The Supreme Court agreed today to hear a case against Wal-Mart that could represent the largest employment class-action suit in U.S. history, with potentially far-reaching impact on class-action claims in other areas, like antitrust, securities, and products liability. The lawsuit, first filed in 2001 by six former and current female employees, including greeter Betty Dukes, alleges that Wal-Mart discriminated against 500,000 to 1.5 million of its female staffers in terms of both pay and promotion. But the Supreme Court won’t be deciding whether Wal-Mart is guilty of discrimination. It will be deciding whether a single class-action suit is appropriate when the discrimination claims are spread across 3,400 stores and 170 job classifications. In fact, it was Wal-Mart that appealed the U.S. Court of Appeals for the Ninth Circuit’s ruling in April that the suit could go ahead, pushing for a Supreme Court hearing. And no wonder: The lawsuit demands back pay and punitive damages for women employees that could amount to billions of dollars.

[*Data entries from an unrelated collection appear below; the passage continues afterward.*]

-- ==== Sys2Proof/WellFormed.lean ====
section
/-! DEFINITION. Well-formed instructions: a destination operand of role D is a register (R49).
The bounds of literals and register numbers are in the types (R9), so role D is the one check there is. -/

namespace Sys2Proof

/-- The value is a register reference. -/
def Value.isReg : Value → Bool
  | .lit _ => false
  | .reg _ => true

/-- The operand of role D, for the instructions that have one (R47, R93 kind 4). -/
def Instr.destOperand : Instr → Option Value
  | .set a _ | .pop a | .eq a _ _ | .gt a _ _ | .mult a _ _ | .mod a _ _ | .and a _ _ | .or a _ _ | .not a _
  | .rmem a _ | .in_ a => some a
  | .halt | .push _ | .jmp _ | .jt _ _ | .jf _ _ | .add _ _ _ | .wmem _ _ | .call _ | .ret | .out _ | .noop => none

/-- A well-formed instruction has no literal in a D operand (R49). -/
def Instr.wellFormed (i : Instr) : Bool :=
  match i.destOperand with
  | some a => a.isReg
  | none => true

end Sys2Proof
end

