-- ==== Sys2Proof/Tests/Slice0.lean ====
section
/-! SUPPORT. The model's own tests: the WellFormed smoke test, words written out from the encodings of R43 and R47, one or
two single steps per instruction with the results of 95_test_vectors.md, and for every statement with hypotheses a
witness that meets them, at the boundary of each clause. -/

namespace Sys2Proof.Tests

open Sys2Proof.Machine

/-- The reset machine with these words from address 0. -/
def prog (ws : List Word) : State := { State.reset with mem := Memory.writeWords [] 0 ws }

/-- The outcome is a next state of which `p` holds. -/
def nextHas (o : Result) (p : State → Bool) : Bool :=
  match o with
  | .next t => p t
  | .fault _ => false
  | .refused _ => false

/-! ### WellFormed: the check refuses a literal in each D operand (R49) -/

theorem test_wellFormed_refuses_literal_destinations :
    ([.set (.lit 5) (.lit 7), .pop (.lit 5), .eq (.lit 3) (.lit 1) (.lit 1), .gt (.lit 3) (.lit 1) (.lit 1),
      .mult (.lit 3) (.lit 1) (.lit 1), .mod (.lit 5) (.lit 1) (.lit 0), .and (.lit 3) (.lit 1) (.lit 1),
      .or (.lit 3) (.lit 1) (.lit 1), .not (.lit 3) (.lit 1), .rmem (.lit 3) (.lit 1), .in_ (.lit 4)] : List Instr).all
      (fun i => !i.wellFormed) = true := by decide

theorem test_wellFormed_accepts :
    ([.set (.reg 5) (.lit 7), .add (.lit 200) (.reg 0) (.lit 1), .wmem (.lit 1) (.lit 5), .halt] : List Instr).all
      Instr.wellFormed = true := by decide

/-! ### Decoding: words written out from R43, R47 and the examples of R52 and L3 -/

theorem test_decode_halt : decode [0] = .ok (.halt, []) := rfl
theorem test_decode_set : decode [1, 32768, 1234] = .ok (.set (.reg 0) (.lit 1234), []) := rfl
theorem test_decode_push : decode [2, 32771] = .ok (.push (.reg 3), []) := rfl
theorem test_decode_pop : decode [3, 32775] = .ok (.pop (.reg 7), []) := rfl
theorem test_decode_eq : decode [4, 32768, 1, 2] = .ok (.eq (.reg 0) (.lit 1) (.lit 2), []) := rfl
theorem test_decode_gt : decode [5, 32769, 32767, 32768] = .ok (.gt (.reg 1) (.lit 32767) (.reg 0), []) := rfl
theorem test_decode_jmp : decode [6, 32766] = .ok (.jmp (.lit 32766), []) := rfl
theorem test_decode_jt : decode [7, 32768, 3] = .ok (.jt (.reg 0) (.lit 3), []) := rfl
theorem test_decode_jf : decode [8, 32768, 100] = .ok (.jf (.reg 0) (.lit 100), []) := rfl
theorem test_decode_add : decode [9, 32768, 32769, 4, 19] = .ok (.add (.reg 0) (.reg 1) (.lit 4), [19]) := rfl
theorem test_decode_mult : decode [10, 32769, 32768, 32768] = .ok (.mult (.reg 1) (.reg 0) (.reg 0), []) := rfl
theorem test_decode_mod : decode [11, 32768, 5, 0] = .ok (.mod (.reg 0) (.lit 5) (.lit 0), []) := rfl
theorem test_decode_and : decode [12, 32770, 6, 3] = .ok (.and (.reg 2) (.lit 6) (.lit 3), []) := rfl
theorem test_decode_or : decode [13, 32770, 6, 3] = .ok (.or (.reg 2) (.lit 6) (.lit 3), []) := rfl
theorem test_decode_not : decode [14, 32768, 21845] = .ok (.not (.reg 0) (.lit 21845), []) := rfl
theorem test_decode_rmem : decode [15, 32770, 100] = .ok (.rmem (.reg 2) (.lit 100), []) := rfl
theorem test_decode_wmem : decode [16, 100, 32769] = .ok (.wmem (.lit 100) (.reg 1), []) := rfl
theorem test_decode_call : decode [17, 20] = .ok (.call (.lit 20), []) := rfl
theorem test_decode_ret : decode [18] = .ok (.ret, []) := rfl
theorem test_decode_out : decode [19, 32769] = .ok (.out (.reg 1), []) := rfl
theorem test_decode_in : decode [20, 32768] = .ok (.in_ (.reg 0), []) := rfl
theorem test_decode_noop : decode [21] = .ok (.noop, []) := rfl
theorem test_decode_bad_opcodes :
    decode [22] = .error (.badOpcode 22) ∧ decode [32768] = .error (.badOpcode 32768) := ⟨rfl, rfl⟩
theorem test_decode_table_word : decodeTableWord 64 0x0004800180000009 = some (.add (.reg 0) (.reg 1) (.lit 4)) := rfl
theorem test_encode_add : encode (.add (.reg 0) (.reg 1) (.lit 4)) = [9, 32768, 32769, 4] := by decide
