-- ==== Sys2Proof/WellFormed.lean ====
section
/-! DEFINITION. Which commands a packet can carry: a sequence operand has at most MAXLEN = 255 elements,
because its count is one byte (00_scope.md R5, 30_encoding.md R87). Every other operand value is legal (R91). -/

namespace Sys2Proof

/-- MAXLEN of 00_scope.md R5. -/
def maxLen : Nat := 255

/-- The command fits a packet. -/
def Instr.wellFormed : Instr → Bool
  | .clear _ => true
  | .colon _ => true
  | .write _ masks => masks.length ≤ maxLen
  | .encd _ => true
  | .encc _ => true
  | .encs s => s.length ≤ maxLen
  | .hex _ => true
  | .number _ => true
  | .numbers _ _ _ => true
  | .temp _ => true
  | .scroll _ s => s.length ≤ maxLen

end Sys2Proof
end

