-- ==== Sys2Proof/Machine/Encoder.lean ====
section
/-! DEFINITION. The encode commands ENCD, ENCC, ENCS (41_segment_table.md R125 to R128): lookups that draw
nothing and make no flush (R130). -/

namespace Sys2Proof.Machine

/-- ENCD (R125): the mask of the low nibble; `n[7:4]` is ignored. -/
def execEncd (n : Byte) (s : State) : Host.Outcome State Fault Refusal :=
  .next (finish [tableMask s.params (lowNibble n)] (.running s))

/-- ENCC (R126). -/
def execEncc (c : Byte) (s : State) : Host.Outcome State Fault Refusal :=
  match encodeChar s.params c with
  | .error e => .next (finish [] (.raised (.characterOutOfRange e) s))
  | .ok m => .next (finish [m] (.running s))

/-- ENCS (R127 in WIDE, R128 in NARROW): the number of masks, then the masks. -/
def execEncs (cs : List Byte) (s : State) : Host.Outcome State Fault Refusal :=
  match encodeString s.params cs with
  | .error e => .next (finish [] (.raised (.characterOutOfRange e) s))
  | .ok ms => .next (finish (BitVec.ofNat 8 ms.length :: ms) (.running s))

end Sys2Proof.Machine
end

The decision pits civil-rights groups against business interests. Civil-rights advocates say class-action suits are the best way to make business stop discriminatory practices. Business groups, on the other hand, argue that class action puts pressure on companies to settle, regardless of the veracity of the charges, so that they can avoid the cost of litigation and size of the payout.

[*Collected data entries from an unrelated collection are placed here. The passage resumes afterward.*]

/-- The response of a lookup (R94). -/
def lookupResponse (p : Params) (i : Instr) : Packet :=
  match lookupResult p i with
  | .ok payload => okResponse payload
  | .error c => errResponse (.characterOutOfRange c)

/-- A lookup is its response and nothing else, with RESETs to come or without (R130). -/
theorem exec_of_isLookup {i : Instr} (h : isLookup i = true) (s : State) :
    exec i s = .next (respond (lookupResponse s.params i) s) := by
  obtain ⟨n, rfl⟩ | ⟨c, rfl⟩ | ⟨cs, rfl⟩ := isLookup_iff.mp h
  · rfl
  · simp only [exec, execEncc, lookupResponse, lookupResult]
    cases encodeChar s.params c <;> rfl
  · simp only [exec, execEncs, lookupResponse, lookupResult]
    cases encodeString s.params cs <;> rfl

theorem exec_of_isLookup_noReset {i : Instr} (h : isLookup i = true) {s : State} (hr : s.resets = []) :
    exec i s = .next (s.ended [] (lookupResponse s.params i)) := by
  rw [exec_of_isLookup h, respond_of_noReset _ hr]
  rfl

/-- A lookup calls no transport, so its status byte is never that of IoError. -/
theorem lookupResponse_ne_ioError (p : Params) (i : Instr) (e : Byte) : lookupResponse p i ≠ [0x03, e] := by
  unfold lookupResponse
  cases lookupResult p i <;> simp [okResponse, errResponse]

section SameTable

variable {p p' : Params} (hv : p.variant = p'.variant) (ht : p.table = p'.table)

include hv ht

theorem tableMask_congr (k : Nat) : tableMask p k = tableMask p' k := by
  unfold tableMask tableMasks
  rw [hv, ht]

theorem encodeChar_congr (c : Byte) : encodeChar p c = encodeChar p' c := by
  unfold encodeChar
  simp only [hv, tableMask_congr hv ht]

theorem encodeAll_congr (cs : List Byte) : encodeAll p cs = encodeAll p' cs := by
  induction cs with
  | nil => rfl
  | cons c cs ih =>
    unfold encodeAll
    rw [encodeChar_congr hv ht, ih]

theorem encodeString_congr (cs : List Byte) : encodeString p cs = encodeString p' cs := by
  unfold encodeString
  simp only [hv, encodeAll_congr hv ht]

/-- Of the parameters a lookup reads VARIANT and TABLE alone (R130). -/
theorem lookupResponse_congr (i : Instr) : lookupResponse p i = lookupResponse p' i := by
  have hresult : lookupResult p i = lookupResult p' i := by
    unfold lookupResult
    simp only [tableMask_congr hv ht, encodeChar_congr hv ht, encodeString_congr hv ht]
  unfold lookupResponse
  rw [hresult]

end SameTable

/-! ### Every command reads neither the outputs before it nor the sequencer -/

theorem exec_lookup_rebased {i : Instr} (h : isLookup i = true) (pre : List Output) (q : Sequencer) (s : State) :
    ∃ u, exec i s = .next u ∧ exec i (s.rebased pre q) = .next (u.preceded pre) :=
  ⟨_, exec_of_isLookup h s, by rw [exec_of_isLookup h, respond_rebased]; rfl⟩

theorem exec_rebased (i : Instr) (pre : List Output) (q : Sequencer) (s : State) :
    ∃ u, exec i s = .next u ∧ exec i (s.rebased pre q) = .next (u.preceded pre) := by
  cases i with
  | clear color => exact ⟨_, rfl, next_finish_rebased [] (runOps_rebased (clearOps color) pre q s)⟩
  | colon on => exact ⟨_, rfl, next_finish_rebased [] (runOps_rebased (colonOps on) pre q s)⟩
  | write pos masks => exact ⟨_, rfl, next_finish_rebased [] (writeMasks_rebased pos masks pre q s)⟩
  | encd n => exact exec_lookup_rebased rfl pre q s
  | encc c => exact exec_lookup_rebased rfl pre q s
  | encs cs => exact exec_lookup_rebased rfl pre q s
  | hex v => exact ⟨_, rfl, next_finish_rebased [] (writeMasks_rebased 0 (hexMasks s.params v) pre q s)⟩
  | number v =>
    exact ⟨_, rfl, next_finish_rebased []
      (encodeThen_rebased _ (fun ms t => writeMasks_rebased 0 ms pre q t) s)⟩
  | numbers a b colon =>
    have hdraw (ms : List Byte) (t : State) :
        (writeMasks 0 ms (t.rebased pre q)).andThen (drawColon colon)
          = ((writeMasks 0 ms t).andThen (drawColon colon)).rebased pre q := by
      rw [writeMasks_rebased]
      exact andThen_rebased (runOps_rebased (colonOps colon) pre q) _
    exact ⟨_, rfl, next_finish_rebased [] (encodeThen_rebased _ hdraw s)⟩
  | temp v =>
    have hdraw (ms : List Byte) (t : State) :
        (writeMasks 0 ms (t.rebased pre q)).andThen (writeMasks 2 degreeC)
          = ((writeMasks 0 ms t).andThen (writeMasks 2 degreeC)).rebased pre q := by
      rw [writeMasks_rebased]
      exact andThen_rebased (writeMasks_rebased 2 degreeC pre q) _
    exact ⟨_, rfl, next_finish_rebased [] (encodeThen_rebased _ hdraw s)⟩
  | scroll delayMs str =>
    exact ⟨_, rfl, next_finish_rebased []
      (encodeThen_rebased str (fun ms t => scrollLoop_rebased delayMs (scrollWindows ms) pre q t) s)⟩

But the case could also end up pitting both of the court’s new Democratic nominees against each other. In the briefs for Wal-Mart Stores v. Dukes, Wal-Mart twice cited an influential law-review note that Justice Elena Kagan wrote as a student at Harvard on class certification in employment-discrimination suits. Whereas the plaintiffs noted that Justice Sonia Sotomayor had voted to certify an even larger class action, where Wal-Mart was a plaintiff, in an antitrust case involving 8 million merchants when she was a judge in New York.

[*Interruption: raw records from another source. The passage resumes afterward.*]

-- ==== Sys2Proof/Machine/Commands.lean ====
section
/-! DEFINITION. The commands a WR CMD carries (44_host_commands.md R179 to R184). -/

namespace Sys2Proof.Machine

/-- R180 CMD NOP: no effect; ERR is not cleared. -/
def execNop (s : State) : Host.Outcome State Fault Refusal := .next s

/-- R181 CMD SETUP under a configuration. Invalid lengths: InvalidLength, and only the staging registers are
cleared (R122, R222). Valid lengths: CONSTRUCT, then READY, VARIANT and the staging registers. -/
def setupUnder (c : Config) (klen ivlen : BitVec 8) (s : State) : State :=
  match variantOfLengths klen ivlen with
  | none => (s.raise .invalidLength).clearStaging
  | some v => ((s.setInst (construct c v s.key s.iv s.inst)).setReady true v).clearStaging

/-- R181 CMD SETUP. -/
def execSetup (klen ivlen : BitVec 8) (s : State) : Host.Outcome State Fault Refusal :=
  .next (setupUnder Config.active klen ivlen s)

/-- R182 CMD ZEROIZE: instance and staging to 0, READY and VARIANT to 0, ERR unchanged. -/
def execZeroize (s : State) : Host.Outcome State Fault Refusal :=
  .next (((s.setInst .zero).setReady false .v256).clearStaging)

/-- R183 CMD CLRERR: STATUS.ERR <- 0. -/
def execClrerr (s : State) : Host.Outcome State Fault Refusal := .next s.clearErr

/-- R184 a reserved command word: IllegalCommand and no other effect (R225). -/
def execReserved (_w : Word64) (s : State) : Host.Outcome State Fault Refusal := .next (s.raise .illegalCommand)

/-- R179 EXECUTE_CMD(v): the checks in the order written, the first that fails wins (R227). -/
def executeCmd (v : Word64) (s : State) : Host.Outcome State Fault Refusal :=
  if cmdRsv v ≠ 0 then execReserved v s
  else if cmdOpc v = 0x00 then (if cmdLens v ≠ 0 then execReserved v s else execNop s)
  else if cmdOpc v = 0x01 then execSetup (cmdKlen v) (cmdIvlen v) s
  else if cmdOpc v = 0x02 then (if cmdLens v ≠ 0 then execReserved v s else execZeroize s)
  else if cmdOpc v = 0x03 then (if cmdLens v ≠ 0 then execReserved v s else execClrerr s)
  else execReserved v s

end Sys2Proof.Machine
end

In their brief asking the Supreme Court to deny reviewing Wal-Mart’s appeal, the plaintiffs said Wal-Mart’s real objection to class action came down to the size of the class. “The class is large,” they argued, “because Wal-Mart is the nation’s largest employer and manages its operations and employment practices in a highly uniform and centralized manner.” Wal-Mart countered that plaintiffs in 3,400 stores under 170 job classifications do not have enough in common to make class action appropriate, which some call a stalling technique since they’re no longer contesting guilt. Hmmm, isn’t that sort of like saying you can’t charge us with mass theft because we robbed too many different people?